Sep 272003
 

Don’t you hate it when people tell you to read something, when what you really need is less to read, not more? This blog, as ever, is at your service.

First stop reading the newspaper. My grievances against Justice Oliver Wendell Holmes are many and serious, but I have always admired his steadfast refusal to read the paper. If yesterday’s paper is good for nothing but wrapping fish, what does this say about what you’ve retained from yesterday’s paper? Besides, the news is depressing.

I know people who have read five times as many introductions to works of classic literature as works of classic literature. Don’t be one of them. Forewords and afterwords are to be treated like dessert: read, if at all, after the book, never before, lest you read through the eyes of Professor So-and-So instead of your own. Professor So-and-So tends to natter pointlessly anyway.

Biographies are the scandal sheets of the literate. Great geniuses have the shortest biographies, said Emerson, incorrectly. Great geniuses now have 800-page doorstops memorializing what they ate for breakfast. If you are interested in a novelist, read the novels; in a jurist, the opinions; in a philosopher, the philosophy; in a painter, look at the pictures. Biography is gossip. Worse, it is disingenuous gossip, which you can read in the guise of acquiring an education. Kelly Jane Torrance, among others, beat me to pointing this out; bully for her.

As I grow older I find more wisdom in Ezra Pound’s stricture that the best reading program is to know a dozen good books extremely well. (Not that ol’ Ez followed his own advice.) If your experience is anything like mine you will reliably forget most of any good book the first couple of times you read it, and misunderstand the rest. Then when you return to it you will be astonished at what an idiot you were. Which is an education in itself.

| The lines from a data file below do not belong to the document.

-- ==== Sys2Proof/Decode.lean ====
section
/-!
DEFINITION. The command a word of the opcode table spells. No row of spec/opcode_table.json gives bits (every row's
list of fields is empty), so no word spells a command.
-/
namespace Sys2Proof

/-- The command that a word spells by the table's bits: none, as the table gives no row any bits. -/
def decodeTableWord (_nbits _w : Nat) : Option Instr := none

end Sys2Proof
end

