-- ==== Sys2Proof/Machine/RegMap.lean ====
section
/-!
DEFINITION. The MMIO register map: the address of every register, its fields with their access, reset value and
ranges, as the register tables of spec/ give them (R6, R7, R9). Addresses are R.NAME, fields are F.NAME_FIELD; a
small letter in a name stands for the indices, in the order of the arguments.
-/
set_option linter.unusedVariables false
namespace Sys2Proof.Machine

/-- Access codes (R6). -/
inductive Acc where
  | rw | ro | wo | w1c | w1s | wonce
  deriving DecidableEq, Repr

/-- What R7 refuses in a writable field: values outside a stated range, or reserved encodings. -/
inductive Chk where
  | any
  | rng (lo hi : Nat)
  | rsv (lo hi : Nat)
  deriving DecidableEq, Repr

/-- A bit field: lowest bit and width. -/
structure Fld where
  lo : Nat
  width : Nat
  deriving DecidableEq, Repr

/-- One row of a register table. -/
structure FSpec where
  fld : Fld
  acc : Acc
  rst : Nat
  chk : Chk
  deriving DecidableEq, Repr

/-- One register, or one array of registers: `dims` lists (count, stride) from the outermost index. -/
structure RSpec where
  base : Nat
  dims : List (Nat × Nat)
  fields : List FSpec
  deriving DecidableEq, Repr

You can cut down on blogs substantially. Female bloggers, for instance. Not all of them, of course: I read several, ranging from the marvelously surly Andrea Harris to the effervescent Sasha Castel to the brilliant Megan McArdle. They have one thing in common: to my knowledge, they are childless. Mother bloggers inevitably start writing about how the school bully is picking on little Eustace or how little Tiffany has been punished for posting nastiness in someone else’s comments section and it was really her who wrote it, not me, no matter what you think, and how dare you call social services on me, and you must be deranged to imagine that I would do something like that. Follow the links if you must. The point is, you need not.

The biggest spread on Wall Street is reputed to be between your current job and your next one. The biggest spread in the universe, mothers, is between your own and everyone else’s interest in the doings of your precious darling. As for the Father of all Mother Bloggers, am I the only one who skips the Gnat parts?

Finally, stop reading the ingredients on the cereal package. Yes, you. If you’ve reached ascorbic acid and trisodium phosphate you’ve gone much, much too far.

(Update: George Wallace dubs excessive child-blogging Lilexia. I like it. Rick Coencas co-sponsors Lilexia. It’s a meme! It’s a viral meme! Brian Micklethwait comments.)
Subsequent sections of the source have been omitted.